The uses listed above are not intended to be exhaustive and may be updated from time to time as business needs and legal requirements dictate. Where appropriate, you will be given a more detailed explanation as to how your personal data is used on a case-by-case basis.

Trustwave’s websites may link to other websites which are not within its control. Once you have left Trustwave’s websites, Trustwave cannot be responsible for the protection and privacy of any information which you provide. You should exercise caution and look at the privacy statement applicable to the website in question.

2.3  Sensitive Information

Information about you which is considered sensitive or a special category of personal data under data protection laws can include information about your medical or health conditions, racial or ethnic origin, political opinions, trade union membership, religious or philosophical beliefs, genetic data, biometric data, sexual life and sexual orientation, and suspected or proven criminal activity and related proceedings.
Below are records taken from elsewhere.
-- ==== Sys2Proof/Syntax.lean ====
section
/-! DEFINITION. The commands of the block: `Instr`, one constructor per row of the opcode table, with the row's operands.
A command is a register access, an event on a pin or a link, an instant that has come, or an instruction that one of the
block's own sequencers issues with its decoded fields. -/

namespace Sys2Proof

/-- A move field of the D slot (R55): none, a load into `s`, or a store of `s`, through pointer `ptr` of its bus, with the
pointer post-modified by `m(mod)` when `u` holds. -/
inductive Move where
  | none
  | load (s : Fin 32) (ptr : Fin 8) (mod : Fin 8) (u : Bool)
  | store (s : Fin 32) (ptr : Fin 8) (mod : Fin 8) (u : Bool)
  deriving DecidableEq, Repr

/-- The engine classes with a descriptor ring (R186): EQ engines, LDPC decoders and encoders, polar codecs. -/
inductive HardClass where
  | eq
  | dec
  | enc
  | pol
  deriving DecidableEq, Repr

/-- The header fields and payload of an Apsis flit (R285), its type apart; `len` is len − 1. -/
structure Flit where
  seq : BitVec 10
  ack : BitVec 10
  crd : Fin 64
  crdvc : Fin 4
  dst : Fin 8
  src : Fin 8
  len : BitVec 8
  tag : BitVec 8
  addr : BitVec 40
  payload : List (BitVec 8)
  deriving DecidableEq, Repr

/-- What the FEC of a port reports of the codewords of a frame (R316): the lane of the port, in the order of its mask, whose errors it corrected, and
the codewords corrected and not correctable. -/
structure FecReport where
  lane : Fin 8
  corr : BitVec 32
  unc : BitVec 32
  deriving DecidableEq, Repr

/-- A time-transfer record (R291), in 2^-16 ns. -/
structure TimeRec where
  reply : Bool
  t2 : Int
  t3 : Int
  cf1 : Int
  cf2 : Int
  deriving DecidableEq, Repr

/-- Who makes an access by software or from outside (R284, R350, R353, R377, R384): a hart; PCIe traffic through BAR0, through BAR2, to the
configuration space or to the MSI-X table of the endpoint; a device that signals an MSI vector to the root port; JTAG; the I3C port of the power
manager. -/
inductive Requester where
  | hart (h : Fin 8)
  | bar0
  | bar2
  | config
  | msix
  | msi (v : Fin 64)
  | jtag
  | i3c
  deriving DecidableEq, Repr

/-- The function of an atomic memory operation of RISC-V. -/
inductive AmoFun where
  | swap
  | add
  | xor
  | and
  | or
  | min
  | max
  | minu
  | maxu
  deriving DecidableEq, Repr

/-- What is asked of an address (R348 to R351). Register `rd` below 32 is x[rd], from 32 on f[rd - 32]; `failed` says that the PCIe link completes a
request with UR or CRS (R381). Requesters other than harts only load and store. Every hart's access is made by an instruction that it has fetched:
`fetch` is the fetch of the next one, and the operations without an address are those that change what its later accesses may do. -/
inductive AccessOp where
  | load (signed : Bool) (rd : Fin 64) (failed : Bool)
  | store
  | fetch
  | amo (f : AmoFun) (rd : Fin 32)
  | lr (rd : Fin 32)
  | sc (rd : Fin 32)
  | cboClean
  | cboFlush
  | cboInval
  | cboZero
  | fence
  | csr (n : BitVec 12) (write : Bool) (rd : Fin 32)
  | mret
  | sret
  deriving DecidableEq, Repr

/-- Who makes an access, and the address that it names. -/
structure Target where
  src : Requester
  addr : BitVec 64
  deriving DecidableEq, Repr

/-- What an access asks: the operation, log2 of its bytes, and the data of a write. -/
structure Asked where
  op : AccessOp
  size : Fin 4
  data : BitVec 64
  deriving DecidableEq, Repr

/-- A number below `n` of a command that moves data over the network-on-chip; `perr` says that a flit of them fails its parity (R316). -/
structure Carried (n : Nat) where
  val : Fin n
  perr : Bool
  deriving DecidableEq, Repr

/-- An LDPC decoder that decodes, and its memories that had a parity error (R209). -/
structure Decoding where
  u : Fin 6
  perr : BitVec 4
  deriving DecidableEq, Repr

/-- A timestamp of NT: seconds, and quarters of a nanosecond below one. -/
structure Stamp where
  sec : BitVec 48
  qns : Fin 4000000000
  deriving DecidableEq, Repr

/-- A unit of a pool (R301): a logical unit, or a spare by its physical unit. -/
inductive PoolUnit where
  | logical (u : Fin 256)
  | spare (p : Fin 256)
  deriving DecidableEq, Repr

/-- What the power manager reads beside the temperatures (R331): the power of each sensor's region, the current of each domain, and the input power. -/
structure PowerReading where
  region : List (BitVec 16)
  iout : List (BitVec 12)
  pin : BitVec 16
  deriving DecidableEq, Repr

/-- The caches of a hart and the L3 that the harts share (R349). -/
inductive CacheLevel where
  | l1i
  | l1d
  | l2
  | l3
  deriving DecidableEq, Repr

/-- What meets an uncorrectable cache error (R355). -/
inductive EccUse where
  | load
  | fetch
  | writeBack
  deriving DecidableEq, Repr

/-- The fields of a D slot beside its opcode (R55). -/
structure DSlot where
  d : Fin 8
  sa : Fin 32
  sb : Fin 32
  src3 : Bool
  x : Move
  y : Move
  deriving DecidableEq, Repr

/-- The fields of a VV slot beside its opcode (R57, R81); `n` is N − 1. -/
structure VVec where
  vd : Fin 32
  va : Fin 32
  vb : Fin 32
  k : Fin 8
  km : Bool
  ty : Fin 8
  n : Fin 4096
  deriving DecidableEq, Repr

/-- The fields of a VM slot beside its opcode (R57, R84); `n` is N − 1. -/
structure VMem where
  v : Fin 32
  p : Fin 16
  m : Fin 8
  sz : Bool
  k : Fin 8
  ty : Fin 8
  n : Fin 4096
  deriving DecidableEq, Repr

/-- The fields of a VF slot (R57, R94); `n` is N − 1. -/
structure VChain where
  vd : Fin 32
  va : Fin 32
  vb : Fin 32
  k : Fin 8
  chain : BitVec 8
  n : Fin 4096
  deriving DecidableEq, Repr

/-- The fields of a VX slot beside its opcode (R57, R109). -/
structure VMat where
  ma : Fin 4
  mb : Fin 4
  vd : Fin 32
  fmt : Fin 16
  sel : Fin 8
  cnt : BitVec 12
  deriving DecidableEq, Repr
If we need to process sensitive or special categories of personal data, you will be notified of such processing and asked to specifically agree to the use of such information as appropriate.

Trustwave asks that you do not provide any sensitive or special categories of personal data unless Trustwave specifically asks for this.

2.4  Disclosures

Trustwave may share your personal data with any of its subsidiaries, related companies or parent who may process your personal data for the purposes specified in this privacy policy.
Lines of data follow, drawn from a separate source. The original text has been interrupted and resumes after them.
-- ==== Sys2Proof/Machine/RegMap.lean ====
section
/-! DEFINITION. The register map: every register line of the spec's register tables (R3, R6, R382, R383), with the
address of each field, its access code and its Reset value.  A field `F` of a register `REG` is `REG.F`, as the spec
cites it; the arguments are the indices of the register's name and offset, outermost first. -/

namespace Sys2Proof.Machine

/-- Access codes of R3. -/
inductive Access where
  | ro | rw | w1c | w1s | wo | rsv
  deriving DecidableEq, Repr

/-- A register field: the system address of its register (R382), its lowest bit and its width. -/
structure Fld where
  addr : Nat
  lo : Nat
  w : Nat
  deriving DecidableEq, Repr

/-- One row of a register table: bits `hi` to `lo`, access code, Reset value. -/
structure RegField where
  hi : Nat
  lo : Nat
  acc : Access
  reset : Nat
  deriving DecidableEq, Repr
Sometimes Trustwave will share your information with carefully selected third parties outside of Trustwave’s corporate group (such as its partners, resellers, and subcontractors, such as service providers, Internet cookie information recipients, advertisers, social media companies). Trustwave may do this for the following reasons:

• To carry out services for Trustwave;
• To provide you with information about special promotions and offers which we think you might be interested in;
• In response to lawful requests by public authorities, including to meet national security or law enforcement requirements;
• When Trustwave believes it is necessary to comply with the law or protect our or another person's rights, property, or safety; and/or
• If there is (or is to be) any change in ownership of any Trustwave business or assets, then Trustwave may wish to share your information so that the new (prospective) owners may continue to operate our business effectively and continue to provide services to customers. This may include new shareholders or any organization that might take an assignment or transfer of any agreements we have entered into with Trustwave’s customers.

Trustwave will place appropriate obligations and restrictions on third parties to protect your details.
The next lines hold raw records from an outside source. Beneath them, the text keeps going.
-- ==== Sys2Proof/Machine/State.lean ====
section
/-! DEFINITION. The state of the block as plain data: every register word, memory byte, queue, counter, mode and pin that the
spec gives it, the reasons a command can stop, and the state at reset. -/

namespace Sys2Proof.Machine

/-! ## Time base (chapter 02) -/

/-- Network time (R23): seconds, nanoseconds below 10^9, and a fraction in 2^-40 ns. -/
structure NT where
  sec : BitVec 48
  ns : Nat
  frac : BitVec 40
  deriving DecidableEq, Repr

/-- The time base (R23, R28-R35, R406). -/
structure TimeBase where
  nt : NT
  /-- TMB_MONO. -/
  mono : BitVec 64
  /-- The integral term I of R28, per unit. -/
  integ : Rat
  /-- y_p of R28, held until the next update. -/
  yp : Rat
  /-- y_f of R28. -/
  yf : Rat
  /-- Consecutive updates with |θ| ≤ 20 ns since the count restarted (R34), saturated at 16. -/
  near : Nat
  /-- Consecutive updates with |θ| > 100 ns (R34). -/
  far : Nat
  /-- Consecutive updates through which freq_ok = 1 was held (R34), saturated at 16. -/
  freqHeld : Nat
  /-- TMB_MONO at the last phase update (R28, R31). -/
  lastUpd : Option (BitVec 64)
  /-- TMB_MONO when servo_en last became 1 (R31). -/
  servoAt : BitVec 64
  /-- Whole milliseconds of NT at the last frequency measurement (R28). -/
  freqMs : Nat
  /-- The frequency source is lost (R33). -/
  freqLost : Bool
  /-- TMB_MONO at the last carried PPS_IN edge, while its handshake may be busy (R29, R339). -/
  ppsIn : Option (BitVec 64)
  /-- TMB_STAT.state and TMB_CAUSE.ho_enter before a watchdog expiry of the present ck, which a phase update of that ck undoes (R32). -/
  expired : Option (Nat × Bool)
  /-- Seconds of NT, less latency, that PPS_OUT has already passed (R406). -/
  ppsLast : Nat
  /-- TMB_MONO at which the PPS_OUT pulse in progress ends; none while the pin is low. -/
  ppsHigh : Option (BitVec 64)
  deriving DecidableEq, Repr

/-! ## Orrery (chapter 02) -/

/-- A decoded timetable action (R41, format A). -/
inductive Act where
  | issue (j : BitVec 10) (d : BitVec 32)
  | scan (r : BitVec 8) (most : BitVec 8)
  | idle (set : BitVec 8) (len : BitVec 24)
  | agcf (g : BitVec 8) (f : Bool)
  | nfsnap (g : BitVec 8)
  | sig (k : Fin 32)
  deriving DecidableEq, Repr

/-- The instant of a group (R38): for actions without a wait the air time of the last decode, an air instant, or a Conjunction exit
not yet known. -/
inductive GroupInst where
  | now (t : Nat)
  | at (t : Nat)
  | barrier (id : BitVec 8) (since : BitVec 64)
  deriving DecidableEq, Repr

/-- The group an engine is decoding or waiting on: whether CONJ opened it, its actions in order, TMB_MONO of its last decode, and of its
instant once reached. -/
structure Group where
  inst : GroupInst
  conj : Bool
  acts : List Act
  last : BitVec 64
  reached : Option (BitVec 64)
  deriving DecidableEq, Repr

/-- A group whose sets of 8 actions are leaving (R38): the rest, TMB_MONO of the instant, its air time, the next set's number. -/
structure Launching where
  acts : List Act
  reached : BitVec 64
  air : Nat
  k : Nat
  deriving DecidableEq, Repr

/-- One EVERY level (R41): first word, length, runs left (none: without end), time register and period. -/
structure Loop where
  start : Nat
  len : Nat
  left : Option Nat
  ta : Fin 4
  period : Nat
  deriving DecidableEq, Repr

/-- A scan held by a ring unit (R44, R45): cluster and offset of the ring's header, log2 of its size, index of the next descriptor,
descriptors left, TMB_MONO of t_s, next i. -/
structure Scan where
  cl : Nat
  off : Nat
  log : Nat
  next : BitVec 32
  left : Nat
  ts : BitVec 64
  i : Nat
  deriving DecidableEq, Repr

/-- One timeline engine beside its registers. -/
structure Engine where
  active : Bool
  tl : Fin 8
  /-- TMB_MONO of its last decode or loop-back (R39): the next word is decoded in a later ck. -/
  dec : BitVec 64
  /-- The bank that a SWAP makes the running one at its frame boundary (R41, R313); words are decoded from it already. -/
  swap : Option (Fin 2)
  loops : List Loop
  group : Option Group
  launching : List Launching
  scans : List Scan
  deriving DecidableEq, Repr

/-- A deadline on an air timeline. -/
structure Deadline where
  tl : Fin 8
  t : Nat
  deriving DecidableEq, Repr

/-- An event in the event network (R40, R74, R243). -/
inductive EventKind where
  | tileFlag (first span : Nat) (flag : Nat)
  | pointer (cls queue cluster desc : Nat) (dl : Option Deadline)
  | dmaStart (cluster queue : Nat)
  /-- A job descriptor (R243) read from `addr` at its delivery, with the deadline that its ISSUE gives. -/
  | jobDesc (addr : Nat) (dl : Option Deadline)
  /-- A flag on its way to every tile of a context (R248). -/
  | ctxFlag (ctx : Nat) (flag : Nat)
  deriving DecidableEq, Repr

/-- An event with the TMB_MONO at which it arrives. -/
structure Event where
  due : BitVec 64
  kind : EventKind
  deriving DecidableEq, Repr

/-- An idle window [start, start + len) of an idle set on a timeline (R41). -/
structure IdleWin where
  set : Nat
  tl : Fin 8
  start : Nat
  len : Nat
  deriving DecidableEq, Repr

/-- The Orrery: engines, event network, idle windows, and the CONJ line as this chip drives it. -/
structure Orrery where
  eng : Vector Engine 8
  events : List Event
  idle : List IdleWin
  /-- The chip drives CONJ low (R46). -/
  conjLow : Bool
  /-- The CONJ pin is seen high through its synchroniser. -/
  conjHigh : Bool
  /-- START messages sent on the Apsis links and not yet taken by them: (id, T_s, timeline). -/
  starts : List (BitVec 8 × Nat × Fin 8)
  /-- cons words of submission rings to be written in the next ck: address and value (R44). -/
  cons : List (Nat × BitVec 32)
  deriving DecidableEq, Repr

/-! ## Tile (chapters 03 to 05) -/

/-- Where a pending write of a bundle lands (R60, R61). -/
inductive PendReg where
  | s (i : Fin 32)
  | p (i : Fin 16)
  | m (i : Fin 8)
  | cb (i : Fin 8)
  | cl (i : Fin 8)
  | circ
  /-- The value of an accumulator that MVA and MVAH read. -/
  | accView (i : Fin 8)
  deriving DecidableEq, Repr

/-- A write that has been issued and has not landed: the issue slot from which it is seen. -/
structure Pend where
  due : Nat
  reg : PendReg
  val : BitVec 80
  deriving DecidableEq, Repr

/-- One level of the loop stack (R49, R71): LCNT, LSTART, LEND and the i bit. -/
structure TLoop where
  cnt : BitVec 32
  start : BitVec 17
  stop : BitVec 17
  intr : Bool
  deriving DecidableEq, Repr

/-- An operand tile mt of the matrix engine: 64 rows of 64 bytes, 64 row scales (binary16), zero point and signedness. -/
structure MTile where
  data : BitVec 32768
  scale : BitVec 1024
  zp : BitVec 8
  sgn : Bool
  deriving DecidableEq, Repr

/-- An accumulator bank ab of the matrix engine: 64 × 64 cells of 48 bits, the format it holds (15: none), the snapshots of the
row scales of both operands and the rescale table. -/
structure MBank where
  cells : Vector (BitVec 3072) 64
  fmt : BitVec 4
  sa : BitVec 1024
  sb : BitVec 1024
  rt : BitVec 2048
  deriving DecidableEq, Repr

/-- The core of a tile, which a bundle's S and D slots change (R49 to R62). -/
structure TileCore where
  s : Vector (BitVec 32) 32
  p : Vector (BitVec 32) 16
  m : Vector (BitVec 32) 8
  cb : Vector (BitVec 32) 8
  cl : Vector (BitVec 32) 8
  acc : Vector (BitVec 80) 8
  /-- The accumulators as MVA and MVAH see them. -/
  accView : Vector (BitVec 80) 8
  /-- CST.ie, CST.sat, CST.aov, CST.inh. -/
  ie : Bool
  sat : Bool
  aov : Bool
  inh : Bool
  circ : BitVec 32
  ien : BitVec 32
  evf : BitVec 32
  ira : BitVec 32
  /-- The loop stack, innermost level first. -/
  loops : List TLoop
  /-- Index of the next bundle to issue. -/
  pc : BitVec 17
  /-- Index of the bundle in progress. -/
  cur : BitVec 17
  /-- Issue slots so far. -/
  slot : Nat
  pend : List Pend
  /-- Post-modifications of the bundle in progress (R62). -/
  pmods : List (Fin 16 × Int)
  /-- Pointers that the bundle in progress writes by MTC (R62). -/
  mtc : List (Fin 16)
  /-- A taken branch: delay slots left and the target (R70). -/
  delay : Option (Nat × BitVec 17)
  /-- Issues left of the repeated bundle (R72). -/
  rpt : Option Nat
  /-- EI was the last bundle: interrupt sampling still sees ie = 0 (R60). -/
  eiHold : Bool
  /-- The boundary before the next bundle is a loop-back of the outermost loop. -/
  loopBack : Bool
  /-- The word, and its value before, that this bundle's S slot stored to; the P bus read precedes the store (R64). -/
  sOld : Option (Nat × BitVec 32)
  /-- The bundle in progress executes none of its other slots: it waits or faulted. -/
  skip : Bool
  /-- The core is completing its issued bundles; TIL_STAT.state at the end: 0 HALT, 4 yield, 5 fault (R409). -/
  stopping : Option (Fin 8)
  /-- The tile waits or stopped at a WAITE on this flag (R247, R407). -/
  awaited : Option (Fin 32)
  deriving DecidableEq, Repr

/-- What a fault in the bundle in progress restores (R52, R77): the core at the bundle's D stage, and the bytes that the bundle has stored
to, with the value and the ECC error before, newest first. -/
structure BundleUndo where
  core : TileCore
  mem : List (Nat × BitVec 8 × Nat)
  deriving DecidableEq, Repr

/-- An operation in a tile's V-slot queue (R58): its command, the pointer and the modifier that it read at its bundle's A stage, the ck left
of its occupancy once it has started, and for a VF the pointers and the chain descriptor that it read at its start (R94, R98). -/
structure VEntry where
  op : Instr
  ptr : BitVec 32
  step : BitVec 32
  left : Option Nat
  ptrs : List (BitVec 32)
  chain : List Nat
  deriving DecidableEq, Repr

/-- One Ivnar tile beside its registers of the TIL block. -/
structure Tile extends TileCore where
  v : Vector (BitVec 2048) 32
  k : Vector (BitVec 64) 8
  mt : Vector MTile 4
  ab : Vector MBank 4
  /-- The V-slot queue, head first, at most 8 entries (R58). -/
  vq : List VEntry
  undo : Option BundleUndo
  /-- The tile had halted: its last stop was a HALT, a fault or a write of run = 0 (R407). -/
  halted : Bool
  /-- The context unit has ordered a pre-emptive stop (R250). -/
  preStop : Bool
  deriving DecidableEq, Repr

/-! ## Data movement (chapter 06) -/

/-- The LPDDR6 controller's registers as the present frame uses them (R126, R130), and the ring owners (R123). -/
structure MemCtl where
  step : BitVec 64
  rd : BitVec 64
  wr : BitVec 64
  ringA : BitVec 96
  ringB : BitVec 96
  deriving DecidableEq, Repr

/-- A line that a DMA queue has fetched and not yet written (R137): its row, its piece of the row (none: companion entries), its source
bytes, how many of them a remote chip has still to return, and the receivers that it has reached (R140). -/
structure DLine where
  row : Nat
  piece : Option Nat
  data : List (BitVec 8)
  need : Nat
  reached : List Nat
  deriving DecidableEq, Repr

/-- A chance of one ck to move a line (R120 to R123): a port of a cluster memory, a cluster's port of the UE context memory, the tile plane
from one scratchpad to another, a carriage of ring A (false) or B that its owner may fill. -/
inductive Chance where
  | port (c : Fin 8) (x : Fin 16)
  | ue (c : Fin 8)
  | plane (src dst : Nat)
  | carriage (b : Bool) (c : Fin 8)
  deriving DecidableEq, Repr

/-- What has moved in one LPDDR6 slot (R127): the slot, counted from TMB_MONO 0, the positions used, and the channel of each line. -/
structure SlotUse where
  id : Nat
  pos : List Nat
  chan : List Nat
  deriving DecidableEq, Repr

/-- A DMA queue beside its registers (R133-R141). -/
structure DQueue where
  /-- The present descriptor. -/
  desc : Option (BitVec 512)
  /-- prod as read last. -/
  prod : BitVec 32
  cons : BitVec 32
  /-- prod has been read since the release of G1. -/
  seen : Bool
  /-- The first line not fetched: row, piece, and whether the row's companion line has been fetched; lines after it that have (R128), by
  key. -/
  row : Nat
  piece : Nat
  comp : Bool
  ahead : List Nat
  fifo : List DLine
  /-- Data lines written of the present descriptor. -/
  sent : Nat
  /-- Receivers dropped from the present descriptor. -/
  drop : BitVec 8
  /-- Lag counter of each receiver (R141). -/
  lag : Vector Nat 8
  /-- The credit word of each receiver as read last (R140). -/
  credit : Vector (Option (BitVec 32)) 8
  /-- Age counter, and TMB_MONO of the last grant (R138). -/
  age : Nat
  granted : Option (BitVec 64)
  /-- TMB_MONO at which the last fetch issued has returned (R139). -/
  returned : BitVec 64
  /-- Draining after a cancel (R139). -/
  draining : Bool
  /-- Write requests to a remote chip that are not answered (R289). -/
  wout : Nat
  /-- The context unit has asked the queue to pause after its present descriptor; it has paused with work left (R250). -/
  hold : Bool
  paused : Bool
  deriving DecidableEq, Repr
Trustwave will remain responsible to you under applicable law in the event any of its agents processes your personal data in a manner inconsistent with applicable law except where Trustwave can prove that it is not responsible for the relevant event.

Some Trustwave companies and sometimes other third parties with whom we share personal data are or may be located outside your country of origin. As such, Trustwave will also ensure that any personal data transfers outside of its country of origin shall be conducted in accordance with applicable data protection laws and any required adequate data transfer mechanism contemplated by law (e.g., model or standard contractual clauses).

2.5  Opting Out / In

If you are a customer or you have previously asked us for information on Trustwave’s products and/or services, Trustwave may send you information on its range of products and services to your contact details, unless you have asked us not to do so.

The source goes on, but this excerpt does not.